Having each city build an individual SRI is like developing a national weather forecasting system by asking each county to characterize their local weather, then gathering up all those systems into one cohesive model. “Well, that wouldn’t make any sense when you’re doing weather forecasting,” says Gurney. “In the same way, a greenhouse gas emissions system shouldn’t be every single entity doing this redundantly themselves.”

Instead, Gurney argues that the Vulcan system can shoulder the burden of calculating carbon levels for cities across the US. He and his colleagues have been developing the system for 15 years, incorporating two dozen data sets to thoroughly quantify sources of emissions across the country in fine detail. Vulcan looks at traffic, census, and air quality data, and takes an inventory of the emissions from all the power plants in the US. In some cities, like Los Angeles, the model is so detailed that it can discern how emissions vary block by block. The team has been able to confirm Vulcan’s modeling of emissions with atmospheric measures of CO2 across the US.

And in their new research, they found that city self-reports are often out of step when compared to Vulcan’s outputs. Their study found that some places, like Flagstaff and Palo Alto, significantly overreported their emissions (by about 60 percent and 40 percent, respectively). Others, like the California city of Torrance, underreported by over 100 percent, according to the study. (The team adjusted Vulcan’s output for each city, by the way. If one left out industrial fuel use, for instance, so would Vulcan, in order to better square the results. This means that Vulcan would also come up with somewhat of an underestimation, compared to a complete report.)

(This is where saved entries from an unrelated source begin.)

/-- The snapshot before a reset: header and the entries (offset, bytes, zeros); without a place it is skipped and counted. -/
def State.snapshot (s : State) (step reason target valid : Nat) (entries : List (Nat × Nat × Bool)) : State :=
  if s.pmReady then
    let seq := (s.fld rPmStat 32 32 + 1) % 2 ^ 32
    let base := s.fld rPmBase 24 22 * 2 ^ 24
    let hdr := le 4 0x4D545350 ++ le 4 seq ++ le 1 step ++ le 1 reason ++ le 2 0 ++ le 4 target ++ le 8 s.hubCount ++ le 8 valid
    let s1 := foldS entries (s.putBytes base 200 (fit 4096 hdr)).2 (fun st e => st.pmEntry e.1 e.2.1 e.2.2)
    let s2 := s1.setFld rPmStat 32 32 seq
    if bit (s.reg rPmStat) 1 then s2.setFld rPmStat 0 1 1 else s2
  else s.bumpFld rPmStat 16 16 1

/-- The context of a waiter. -/
def State.waiterCtx (s : State) : Waiter → Nat
  | .fwait c k => (match s.slot? c k with | some x => x.ctx | none => 0xFFFF)
  | .copy ch => s.chanCtx ch
  | .command q => (match s.queue? q with | some x => x.ctx | none => 0xFFFF)

/-- The queue and watch entries of contexts. -/
def State.pmQueues (s : State) (ctxs : List Nat) : List (Nat × Nat × Bool) :=
  let mine := fun (e : WatchEntry × Nat) => ctxs.contains (s.waiterCtx e.1.who)
  (s.queues.filter (fun q => ctxs.contains q.2.ctx)).map (fun q => (0x1000 + 32 * q.1, 32, false)) ++
  (s.hubWatch.zipIdx.filter mine).map (fun e => (0x81000 + 16 * e.2, 16, false)) ++
  s.homes.flatMap (fun h => (h.2.watch.zipIdx.filter mine).map (fun e => (0x85000 + 8192 * h.1 + 16 * e.2, 16, false)))

/-- The place of a core in the cores section: enabled cores in ENGINE order. -/
def State.corePlace (s : State) (c : Nat) : Nat := ((List.range c).filter s.coreEnabled).length

/-- Does a core hold a context of a confidential folio? -/
def State.confCore (s : State) (c : Nat) : Bool := s.isConf (s.coreSlice (s.sliceOf c)).owner

/-- The entry of a core. -/
def State.pmCore (s : State) (c : Nat) : Nat × Nat × Bool := (0x200000 + 4096 * s.corePlace c, 4096, s.confCore c)
/-- The entry of a channel. -/
def State.pmChan (s : State) (ch : Nat) : Nat × Nat × Bool := (0x106000 + 128 * ch, 128, s.isConf (s.chan ch).folio)
/-- The entry of a sift unit. -/
def State.pmUnit (s : State) (u : Nat) : Nat × Nat × Bool := (0x10A000 + 256 * u, 256, s.isConf (s.memSlice u).owner)

/-- Every section, for a folio or package reset. -/
def State.pmAll (s : State) : List (Nat × Nat × Bool) :=
  [(0x1000, 0x80000, false), (0x81000, 0x4000, false), (0x85000, 0x80000, false), (0x105000, 0xC00, false)] ++
  (List.range 128).map s.pmChan ++ (List.range 64).map s.pmUnit ++ ((List.range 576).filter s.coreEnabled).map s.pmCore

/-! ## Engine reset (R601) -/

/-- The contexts resident on a core. -/
def State.ctxsOn (s : State) (c : Nat) : List Nat := ((s.core c).slots.map (fun x => x.2.ctx)).eraseDups

/-- Engine reset of a core, step 2 of the ladder: its contexts are reset on all their cores, its ways, TLB and slots go. -/
def State.resetCore (s : State) (c reason : Nat) : State :=
  let cs := s.ctxsOn c
  let s0 := s.snapshot 2 reason (engineWord c) 0x47 (s.pmQueues cs ++ [s.pmCore c])
  let s1 := foldS (cs.filter (fun x => x != 0)) s0 (fun st x => st.ctxReset x 0x0F reason)
  let s1a := foldS (s1.sifts.filter (fun q => q.2.ctx == 0 && q.2.core == c)) s1 (fun st q => st.siftLeave q.1 q.2)
  let s2 := (s1a.setCore c {}).setReg (rDbgAddr c) (resetOf (rDbgAddr c))
  s2.resetRec 2 reason (engineWord c) 0 0x3F 0xFFFF

/-- Engine reset of a copy engine: every channel's descriptor ends ABORTED without a fence, and so does its command. -/
def State.resetCopy (s : State) (e reason : Nat) : State :=
  let chs := (List.range 16).map (fun k => 16 * e + k)
  let s0 := s.snapshot 2 reason e 0x17 (s.pmQueues (chs.map s.chanCtx) ++ chs.map s.pmChan)
  let s1 := foldS chs s0 (fun st ch =>
    let q := (st.chan ch).queue
    let busy : Bool := match (st.chan ch).st with | .idle => false | .drain => false | _ => true
    let st1 := st.chanStop ch
    match q with | some i => if busy then st1.cmdDone i 0x0F 0 else st1 | none => st1)
  s1.resetRec 2 reason e 0 0x3F 0xFFFF

/-- Engine reset of a sift unit: each request completes with STATUS 0x15 (R252). -/
def State.resetUnit (s : State) (u reason : Nat) : State :=
  let ids := (s.unit u).queue ++ (match (s.unit u).running with | some i => [i] | none => [])
  let cs := ids.filterMap (fun i => (tget i s.sifts).map (fun q => q.ctx))
  let s0 := s.snapshot 2 reason u 0x27 (s.pmQueues cs ++ [s.pmUnit u])
  let s1 := foldS ids s0 (fun st i => match tget i st.sifts with | some q => st.siftFail i q 0x15 0 0 | none => st)
  s1.resetRec 2 reason u 0 0x3F 0xFFFF

/-! ## Folio reset (R446, R447, R602) -/

/-- A queue and its commands end: each is ABORTED, its references are released. -/
def State.killQueue (s : State) (q : Nat) : State :=
  match s.queue? q with
  | none => s
  | some x =>
    let s1 := s.dropWatch (.command q)
    let s2 := match x.cmds with
      | [] => s1
      | c :: t => foldS t (if x.phase = CmdPhase.fresh then s1.abortCmd q x c else s1.endCmd q x c x.refs 0x0F 0) (fun st d => st.abortCmd q x d)
    let s3 := s2.releaseLast (refKey 2 q) q x.evring 0x19
    let s4 := if x.type = .copy then s3.setChan x.chan { s3.chan x.chan with queue := none } else s3
    { s4 with queues := tdel q s4.queues }

/-- Removes a context from the part, with its programs; their lasting references are released to a queue's ring. -/
def State.killCtx (s : State) (ctx q evring op : Nat) : State :=
  let progs := match s.ctx? ctx with | some y => y.programs.map Prod.fst | none => []
  let s1 := foldS progs s (fun st p => st.releaseLast (refKey 0 (64 * ctx + p)) q evring op)
  let s2 := (s1.releaseLast (refKey 1 ctx) q evring op).dropXlate ctx
  { s2 with ctxs := tdel ctx s2.ctxs }
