/-! ## The reset commands (R598-R603) -/

/-- What is wrong with the arguments of ENGINE_RESET. -/
def State.engineBad (s : State) (kind id : Nat) : Option Nat :=
  if 2 < kind then some 0x28
  else if kind = 0 then
    (if bits id 24 8 < 2 ∧ bits id 16 8 < 8 ∧ bits id 8 8 < 9 ∧ bits id 0 8 < 4 ∧ s.coreEnabled (engineCore id) then none else some 0x2C)
  else if id < (if kind = 1 then 8 else 64) then none else some 0x2C

/-- ENGINE_RESET (R598, R601). -/
def execEngineReset (queue : Nat) (s : State) : Host.Outcome State Fault Refusal :=
  s.runCmd queue 0x68 (fun s1 _ c =>
    let id := c.arg 0x2C 4
    match s1.engineBad (c.arg 0x28 1) id with
    | some o => s1.cmdDone queue 2 o
    | none =>
      let s2 := if c.arg 0x28 1 = 0 then s1.resetCore (engineCore id) 0 else if c.arg 0x28 1 = 1 then s1.resetCopy id 0 else s1.resetUnit id 0
      s2.cmdDone queue 0 0)

/-- FOLIO_RESET (R446, R598, R602). -/
def execFolioReset (queue : Nat) (s : State) : Host.Outcome State Fault Refusal :=
  s.runCmd queue 0x69 (fun s1 _ c =>
    let f := c.arg 0x28 1
    if f = 0 then s1.cmdDone queue 0x0A 0
    else match s1.folioBad f 0x28 with
      | some e => s1.cmdDone queue e.1 e.2
      | none => (s1.startFolioReset f 0 (some queue)).setPhase queue (.running 0))

/-- FOLIO_RESET_DRAIN_EXPIRY (R446, R447, R464): after 1 ms what is outstanding completes LOST, and the folio is reset. -/
def execFolioResetDrainExpiry (folio : Nat) (s : State) : Host.Outcome State Fault Refusal :=
  match (s.folio folio).resetting with
  | none => stay s
  | some (reason, queue, started) =>
    if s.hubCount < started + 1000000 then stay s
    else
      let s1 := ((s.loseFolio folio).folioReset folio reason started).endFor queue 0
      .next (if reason = 1 then s1.emit (.flrDone folio) else s1)

/-- PKG_RESET (R598, R603): its fence is never signalled. -/
def execPkgReset (queue : Nat) (s : State) : Host.Outcome State Fault Refusal := s.runCmd queue 0x6A (fun s1 _ _ => s1.pkgReset 0 false)

/-! ## Watchdogs (R595) -/

/-- WATCHDOG_ACT. -/
def execWatchdogAct (ctx : Nat) (s : State) : Host.Outcome State Fault Refusal :=
  match s.ctx? ctx with
  | none => stay s
  | some y =>
    match y.act with
    | some { queue := some q, release, .. } =>
      let ms := s.fld rWdogCtl 0 16
      if y.rt ∨ ms = 0 ∨ s.hubCount < release + 1000000 * ms then stay s
      else .next ((s.watchdogRec 1 q (s.hubCount - release) y.folio ctx).ctxReset ctx 0x0F 2)
    | _ => stay s

/-- WATCHDOG_CMDWAIT. -/
def execWatchdogCmdwait (queue : Nat) (s : State) : Host.Outcome State Fault Refusal :=
  match s.queue? queue with
  | none => stay s
  | some x =>
    let ms := s.fld rWdogCtl 16 12
    if x.phase ≠ .waiting ∨ x.waitNoted ∨ ms = 0 ∨ s.hubCount < x.started + 1000000 * ms then stay s
    else .next ((s.watchdogRec 2 queue (s.hubCount - x.started) (s.queueFolio x) x.ctx).setQueue queue { x with waitNoted := true })

/-- WATCHDOG_CORE. -/
def execWatchdogCore (core : Nat) (s : State) : Host.Outcome State Fault Refusal :=
  let r := s.core core
  if ¬ r.slots.any (fun x => s.ready core x.1 x.2) ∨ s.hubCount < r.lastRet + 1000 * s.coreUs then stay s
  else .next ((s.watchdogRec 3 (engineWord core) (s.hubCount - r.lastRet) 0x3F 0xFFFF).resetCore core 4)

/-- Does a request go to a departing slice, whose drain limit watches it (R595, R428)? -/
def State.toLeaving (s : State) (q : Req) : Bool :=
  match s.route q.pa with
  | .hbm => (match s.server (q.pa / 2 ^ 33) with | some m => (s.memSlice m).leaving | none => false)
  | _ => false

/-- TARGET of a request's watchdog: its engine, link or queue. -/
def issuerTarget : Issuer → Nat
  | .scalar c _ => engineWord c
  | .store c _ => engineWord c
  | .burst c _ _ _ => engineWord c
  | .copy c => c / 16
  | .hub q => q
  | .stitch l _ => l
  | .offer i => i

/-- WATCHDOG_REQ (R594, R595): the hub completes the request LOST; UNIT and CODE of the HW_ERROR are not given. -/
def execWatchdogReq (req : Nat) (s : State) : Host.Outcome State Fault Refusal :=
  match s.req? req with
  | none => (match tget req s.sifts with
    | some q =>
      if (s.memSlice q.unit).leaving ∨ s.hubCount < q.issued + 1000000 * s.reqMs then stay s
      else
        let s1 := (s.watchdogRec 4 (engineWord q.core) (s.hubCount - q.issued) q.folio q.ctx).siftFail req q 0x11 0 0
        .next ((s1.hwError 18 (s1.freeNat % 11) (s1.useFree.freeNat % 256) (engineWord q.core) (q.pa (siftOf q.desc).rows) q.folio q.ctx).useFree.useFree)
    | none => stay s)
  | some q =>
    if q.status.isSome ∨ s.toLeaving q ∨ s.hubCount < q.born + 1000000 * s.reqMs then stay s
    else
      let t := issuerTarget q.issuer
      let s1 := s.watchdogRec 4 t (s.hubCount - q.born) q.folio q.ctx
      let s2 := match q.issuer with
        | .offer i => (match tget i s1.offers with | some o => (s1.dropReq req).offerEnd i o .lost false | none => s1.dropReq req)
        | _ => s1.finish req q .lost []
      .next ((s2.hwError 18 (s2.freeNat % 11) (s2.useFree.freeNat % 256) t q.pa q.folio q.ctx).useFree.useFree)

/-- WATCHDOG_MGMT. -/
def execWatchdogMgmt (s : State) : Host.Outcome State Fault Refusal :=
  if ¬ s.clasp.rails ∨ s.clasp.boot ≠ .running then stay s
  else .next ((s.watchdogRec 5 0 100000000 0x3F 0xFFFF).pkgReset 6 false)

/-- WATCHDOG_CLASP. -/
def execWatchdogClasp (s : State) : Host.Outcome State Fault Refusal :=
  if ¬ s.clasp.aux then stay s else .next (s.watchdogRec 6 0 1000000000 0x3F 0xFFFF).powerCycle

/-- The contexts on an engine (R599): resident on a core, bound to a channel of a copy engine, with a request at a sift unit. -/
def State.ctxsAt (s : State) (kind target : Nat) : List Nat :=
  if kind = 0 then s.ctxsOn (engineCore target)
  else if kind = 1 then (((List.range 16).map (fun k => 16 * target + k)).filter (fun ch => (s.chan ch).queue.isSome)).map s.chanCtx
  else (s.sifts.filter (fun q => q.2.unit == target)).map (fun q => q.2.ctx)

/-- The next step of the ladder after one that has run past its bound (R599): of step 2, `target` holds the engine's ID and, from bit 32 up, its KIND. -/
def State.escalate (s : State) (step target : Nat) : State :=
  if step = 1 then foldS (((s.slotsOf target).map Prod.fst).eraseDups) s (fun st c => st.resetCore c 16)
  else if step = 2 then
    (let fs := ((s.ctxsAt (target / 2 ^ 32) (target % 2 ^ 32)).map s.ctxFolio).eraseDups
     foldS (fs.filter (fun f => f != 0 && (s.folio f).valid)) s (fun st f => st.startFolioReset f 16 none))
  else if step = 3 then s.pkgReset 16 false
  else s.powerCycle

/-- WATCHDOG_STEP (R595, R599); its ELAPSED is past the bound, by how much is free. -/
def execWatchdogStep (step target : Nat) (s : State) : Host.Outcome State Fault Refusal :=
  if ¬ s.clasp.rails then stay s
  else .next (((s.watchdogRec 7 (target % 2 ^ 32) s.freeNat 0x3F 0xFFFF).useFree).escalate step target)

/-! ## The books (R605) -/

/-- Do the watch-entry and residency books agree with the live state? -/
def State.booksOk (s : State) : Bool :=
  s.homes.all (fun h => decide (h.2.watch.length ≤ 512)) && decide (s.watchLines ≤ 1024) && decide (s.residents.length ≤ 48 ∧ s.residents.Nodup) &&
  s.cores.all (fun c => decide (c.2.slots.length ≤ 4 ∧ (c.2.slots.flatMap (fun x => x.2.spWays)).Nodup ∧ (c.2.slots.flatMap (fun x => x.2.accWays)).Nodup))

/-- BOOKS_CHECK, every millisecond. -/
def execBooksCheck (s : State) : Host.Outcome State Fault Refusal :=
  if ¬ s.clasp.rails ∨ s.hubCount < s.booksAt + 1000000 then stay s
  else
    let s1 := { s with booksAt := s.hubCount }
    .next (if s.booksOk then s1 else s1.hwError 18 9 1 0 0 0x3F 0xFFFF)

So why is it important to resolve these discrepancies? For one thing, city agencies can end up sinking considerable time and resources into mitigating emissions—like by creating more public transport and green spaces, or making the built environment friendlier for pedestrians—so they should have access to the most accurate data possible to figure out what to fund. And local data constantly changes as a city naturally transforms over time, so policymakers can find themselves tasked with making decisions based on a recent SRI report that’s already out of date.

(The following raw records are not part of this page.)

-- ==== Sys2Proof/Safety.lean ====
section
/-! DEFINITION. Sys2Proof/Safety.lean: what the statements speak of: a command that is ready to act, what a command leaves alone, and the invariants of the state. -/

namespace Sys2Proof.Machine

/-- The running slot `k` of a core, `x`, issues the word `w` of major opcode `m`: nothing keeps it from issuing, the word is
legal, and its fetch succeeds and leaves `s1` (R195, R198). -/
def Ready (s : State) (core : Nat) (w : Word) (m : Nat) (k : Nat) (x : Slot) (s1 : State) : Prop :=
  s.issuing core = some (k, x) ∧ major w = m ∧ legal w = true ∧ s.fetch core k x = .ok s1

/-- The same for a word of the system class with function `fn` (R236). -/
def ReadySys (s : State) (core : Nat) (w : Word) (fn : Nat) (k : Nat) (x : Slot) (s1 : State) : Prop :=
  Ready s core w 0x3C k x s1 ∧ sfn w = fn

/-- The first command of a queue, `c` with the queue as `x`, starts as an opcode, and `s1` is the state with its queue wait
accounted (R480, R516). -/
def Taken (s : State) (queue op : Nat) (x : Queue) (c : Cmd) (s1 : State) : Prop :=
  s.front queue op = some (x, c) ∧ s.endQwait queue x = s1

/-- A command starts as an opcode and its 64-byte argument block `b` is read, which leaves `s2` (R483). -/
def TakenBlock (s : State) (queue op : Nat) (x : Queue) (c : Cmd) (s2 : State) (b : Bytes) : Prop :=
  s.front queue op = some (x, c) ∧ (s.endQwait queue x).hubRead 0 (c.arg 0x28 8) 64 = (some b, s2)

/-- A request stands in the input queue of its home `h` as `q`, which leaves `s1`: it has not been taken up, and its way to the home is open
(R309, R313). -/
def AtHome (s : State) (id h : Nat) (q : Req) (s1 : State) : Prop :=
  ∃ q0, s.req? id = some q0 ∧ s.unserved q0 = false ∧ s.homeOf q0.pa = some h ∧ s.unserviced h id q0 = true ∧ s.reaches h q0 = true ∧
    q = q0.arrive (s.homeClock h) ∧ s1 = s.setReq id q

/-- The arbiter chooses a request that stands at its home (R288), which leaves `s1`; it passes the home's checks, and the host need not be asked
first: a line of host memory is held well enough, a frame of device memory is not in host bias, or the host has answered (R377, R454, R461). -/
def Served (s : State) (id h : Nat) (q : Req) (s1 : State) : Prop :=
  (∃ s0, AtHome s id h q s0 ∧ s0.arbitrate h id q = some s1) ∧ s1.homeCheck q = none ∧ (h = 64 → s1.hostHas q = true) ∧
  (h ≠ 64 → q.bias ≠ 0 ∨ s1.hostBias q.pa = false)

/-- Only slot `k` of a core changes, and of the core beside it no more than its matrix queue, its memories and when it last
retired: every other core, every memory, register, table and counter of the part stands. -/
def OnlySlot (s t : State) (core k : Nat) : Prop :=
  t = { s with cores := t.cores } ∧ (∀ c, c ≠ core → t.core c = s.core c) ∧ ∀ j, j ≠ k → t.slot? core j = s.slot? core j

/-- Slot `k` of a core holds what `x` held but for the scalar register `d`, the program counter and the wait; s0 reads 0. -/
def SlotKeeps (t : State) (core k : Nat) (x : Slot) (d : Nat) : Prop :=
  ∃ y, t.slot? core k = some y ∧ y = { x with sregs := y.sregs, pc := y.pc, wait := .none } ∧ y.sr 0 = 0 ∧ ∀ r, r ≠ d → y.sr r = x.sr r

/-- Only slot `k` of a core changes, and of what it held, `x`, no more than the scalar register `d`, the program counter and the
wait; of the core beside it, only when it last retired. -/
def SlotFrame (s t : State) (core k : Nat) (x : Slot) (d : Nat) : Prop :=
  OnlySlot s t core k ∧ t.core core = { s.core core with slots := (t.core core).slots, lastRet := (t.core core).lastRet, retAt := (t.core core).retAt } ∧ SlotKeeps t core k x d

/-- The parity slice `q` of a coded set holds the XOR of the four data slices (R442). -/
def ParityOk (s : State) (a b c e q : Nat) : Prop :=
  ∀ o, o < 2 ^ 33 → mbyte s.hbm (slicePa q o) =
    mbyte s.hbm (slicePa a o) ^^^ mbyte s.hbm (slicePa b o) ^^^ mbyte s.hbm (slicePa c o) ^^^ mbyte s.hbm (slicePa e o)

/-- Memory stands: device memory, host memory, poisoned lines and tags. -/
def SameMemory (s t : State) : Prop := t.hbm = s.hbm ∧ t.host = s.host ∧ t.poison = s.poison ∧ t.tags = s.tags

/-- Only registers change, and whether the sweep under way is void. -/
def OnlyRegs (s t : State) : Prop := t = { s with regs := t.regs, cfg := { s.cfg with void := t.cfg.void } }

/-- The memories of the part are in canonical form. -/
def MemoryOk (s : State) : Prop := Memory.wf s.hbm = true ∧ Memory.wf s.host = true

/-- What no command changes or takes back: the fuses, the life cycle and key fuses, and FUSE_SVN, which only rises (R566, R607). -/
def FusesKept (s t : State) : Prop :=
  t.fuses = s.fuses ∧ t.clasp.lc = s.clasp.lc ∧ t.clasp.confEn = s.clasp.confEn ∧ s.clasp.fuseSvn ≤ t.clasp.fuseSvn

end Sys2Proof.Machine
end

Vulcan, by contrast, is consistently updated every two or three years with new data across the board, which can characterize a city’s growth over time. “We’re suggesting that this needs to be done in an ongoing fashion,” says Gurney. (He says governments can reach out to his team to start digging into Vulcan’s data on their cities.)

Might Vulcan, then, become a sort of standardized platform for American cities to more accurately measure their emissions? “I think that’s plausible, for sure,” says Louisiana State University environmental scientist Brian Snyder, who wasn’t involved in the work. “And I think it’d be a vast improvement upon what they’re doing right now.”

What cities are best equipped to transform at the moment, Snyder argues, is transportation. “If you want to reduce your emissions from transport, you have to know what your emissions are to begin with,” Snyder says. “And one of the nice things that Vulcan does is it sort of shows you—very specifically to the grid space—where they at least think those emissions are coming from.” This could help city agencies figure out where to bolster public transportation, for instance.

But there’s only so much a city can do to reduce emissions in the short term, Snyder adds. “A lot of stuff has been baked into the cake for 100 years.” Oil refineries remain a scar on the landscape for many cities, for instance.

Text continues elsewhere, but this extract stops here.